Let me be clear. Slot was not necessarily wrong to value control. Modern football increasingly rewards teams capable of monopolising possession and reducing volatility. But somewhere along the way – not long into the second half of the Dutchman’s first season – Liverpool began to look like a side more concerned with protecting opportunities than exploiting them. Early shaky wins in August and September added points on the board, ultimately proving key to holding onto a valuable Champions League position, but the downwards trajectory since the sweet spot found in his first few months of joining was clear. The football increasingly felt unfamiliar.
Anfield introduces Iraola: new software to old operating system
And that is why Liverpool’s decision to turn to Andoni Iraola feels so significant. Not because he represents a revolutionary rewiring, but because he will bring a deliberate code correction. The Reds are not changing the operating system. The club still believes in intensity, pressure and attacking football. What has changed is the software running it as the last update had too many unforeseen issues.

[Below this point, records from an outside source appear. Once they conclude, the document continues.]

-- ==== Sys2Proof/Machine/ScalarMem.lean ====
section
/-! DEFINITION. Scalar loads, stores, atomics and reservations (R207 to R211). -/

namespace Sys2Proof.Machine

/-- Bytes that SF[1:0] of LD and ST selects (R207). -/
def sizeOf (sf : BitVec 4) : Nat := 8 / 2 ^ (sf.toNat % 4)

/-- A naturally aligned scalar access translated for `w`; its misalignment is 0x04.01 (R147, R424). -/
def scalarAccess (s : State) (va n : Nat) (w : Want) (body : Phys → State → Res) : Res :=
  if va % n ≠ 0 then precise 0x04 0x01 (BitVec.ofNat 64 va) s
  else match s.translate va w with
    | .error e => e.res false s
    | .ok p => body p (s.settleFor false p)

/-- Read `n` bytes there and go on with their value. -/
def scalarRead (s : State) (p : Phys) (n : Nat) (body : Nat → Res) : Res :=
  match s.readPhys p n false with
  | .error e => e.res false s
  | .ok b => body (leNat b)

/-- LD (R207). -/
def execLd (p : L) (s : State) : Host.Outcome State Fault Refusal :=
  let n := sizeOf p.sf
  retire (scalarAccess s (addrOf (s.src p.a) (signed 16 p.imm.toNat)) n .load fun q t =>
    scalarRead t q n fun v =>
      (t.scalarReadDone q).setD p.d (if bit p.sf.toNat 2 then BitVec.ofNat 64 v else sext (8 * n) v))

/-- ST (R208). -/
def execSt (p : S) (s : State) : Host.Outcome State Fault Refusal :=
  let n := sizeOf p.sf
  let va := addrOf (s.src p.a) (signed 12 p.imm.toNat)
  retire (scalarAccess s va n .store fun q t =>
    .ok (t.writePhys false (BitVec.ofNat 64 va) q (leBytes n (s.src p.b).toNat) 0))

/-- PREF (R209): the line at a translated cached address of the hart's own module is filled into L2, and into L1 unless SF[1] asks for L2
only; SF[0] asks for a writable line, of which every other L1 gives up its copy. It never faults. The fill is no load's, so it counts no
read request (DESIGN CHOICE, log 67). -/
def State.prefetch (s : State) (va : Nat) (writable l2only : Bool) : State :=
  match s.translate va .load with
  | .error _ => s
  | .ok q =>
    if !s.inL1 q then s
    else
      let t := fillCopy s (q.spot.loc / 128)
      let t := if l2only then t else t.readL1 s.cur.mod s.cur.seat.core q.spot.loc
      if writable then dropL1 t (fun x => decide (x.line = q.spot.loc / 64) &&
        !decide (x.core = coreKey s.cur.mod (s.l1Core s.cur.mod s.cur.seat.core q.spot.loc))) else t

/-- PREF (R209). -/
def execPref (p : S) (s : State) : Host.Outcome State Fault Refusal :=
  retire (.ok (s.prefetch (addrOf (s.src p.a) (signed 12 p.imm.toNat)) (bit p.sf.toNat 0) (bit p.sf.toNat 1)))

/-- What an atomic writes, at `w` bits: nothing when the comparison of CAS fails (R210). -/
def amoNew (op w : Nat) (old b c : Int) : Option Int :=
  match op with
  | 0 => some (old + b)
  | 1 => some b
  | 2 => if wrap w old = wrap w c then some b else none
  | 3 => some (if signed w (wrap w old) ≤ signed w (wrap w b) then old else b)
  | 4 => some (if signed w (wrap w old) ≤ signed w (wrap w b) then b else old)
  | 5 => some ((wrap w old &&& wrap w b : Nat) : Int)
  | 6 => some ((wrap w old ||| wrap w b : Nat) : Int)
  | _ => some ((wrap w old ^^^ wrap w b : Nat) : Int)

/-- AMO: one step at the near point (R160, R210), after which L1 holds the line, of a CAS that fails too (R134). The L2 fill that it makes
allocates the line for its write and counts no read request (DESIGN CHOICE, log 65). -/
def execAmo (p : R3) (s : State) : Host.Outcome State Fault Refusal :=
  let n := if bit p.sf.toNat 3 then 4 else 8
  retire (scalarAccess s (addrOf (s.src p.a) (signed 21 p.imm.toNat)) n .amo fun q t =>
    scalarRead t q n fun v =>
      let old := signed (8 * n) v
      let t := match amoNew (p.sf.toNat % 8) (8 * n) old (s.src p.b).toInt (s.src p.c).toInt with
        | some x => t.putScalar q (leBytes n (wrap (8 * n) x))
        | none => if t.inL1 q then (fillCopy t (q.spot.loc / 128)).readL1 t.cur.mod t.cur.seat.core q.spot.loc else t
      t.setD p.d (word old))

/-- LR: a load that reserves the aligned 8-byte word (R211). It asks the page for read permission, as LD does (DEDUCED, log 66). -/
def execLr (p : R1) (s : State) : Host.Outcome State Fault Refusal :=
  let n := if bit p.sf.toNat 0 then 4 else 8
  retire (scalarAccess s (s.src p.a).toNat n .load fun q t =>
    scalarRead t q n fun v =>
      let t := t.scalarReadDone q
      ({ t with cur := { t.cur with resv := some (q.spot.loc / 8) } } : State).setD p.d (sext (8 * n) v))

/-- SC: stores when the reservation is valid and covers the word, once the hart's own earlier stores, which end a reservation like any
others, have performed; the reservation is gone afterwards (R211). Without a
valid reservation no address is translated; with one, `a` is translated for a store before the words are compared, so that an SC to
another word than the reserved one can fault where R211 gives only gd := 1 (DESIGN CHOICE, log 29). -/
def execSc (p : R2) (s : State) : Host.Outcome State Fault Refusal :=
  let n := if bit p.sf.toNat 0 then 4 else 8
  let va := (s.src p.a).toNat
  let fail := fun t : State => ({ t with cur := { t.cur with resv := none } } : State).setD p.d 1
  retire (match s.cur.resv with
    | none => if va % n ≠ 0 then precise 0x04 0x01 (BitVec.ofNat 64 va) s else fail s
    | some _ => scalarAccess s va n .store fun q t =>
      if decide (q.spot.m ≠ t.cur.mod) && !t.modRuns q.spot.m then .held (.silent q.spot.m) (BitVec.ofNat 64 va) t
      else if t.cur.resv = some (q.spot.loc / 8) then
        let u := t.putScalar q (leBytes n (s.src p.b).toNat)
        ({ u with cur := { u.cur with resv := none } } : State).setD p.d 0
      else fail t)

end Sys2Proof.Machine
end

"I want to become one more of you." ✊ pic.twitter.com/EN38rKmKRz
— Liverpool FC (@LFC) June 4, 2026
I want to note here that there are some fair defences of Arne Slot and they deserve to be acknowledged. No serious assessment of Liverpool’s season just past can ignore the circumstances. Injuries repeatedly disrupted continuity. Significant departures altered the balance of the squad. New faces arrived carrying enormous expectations. Above all, the tragic loss of Diogo Jota cast a shadow over the campaign that extended far beyond football itself.
Those realities matter.
Nor should Slot’s achievements be erased. He inherited one of the most demanding jobs in world football and delivered a Premier League title in his first season while living beneath the seemingly impossible aura of Jürgen Klopp.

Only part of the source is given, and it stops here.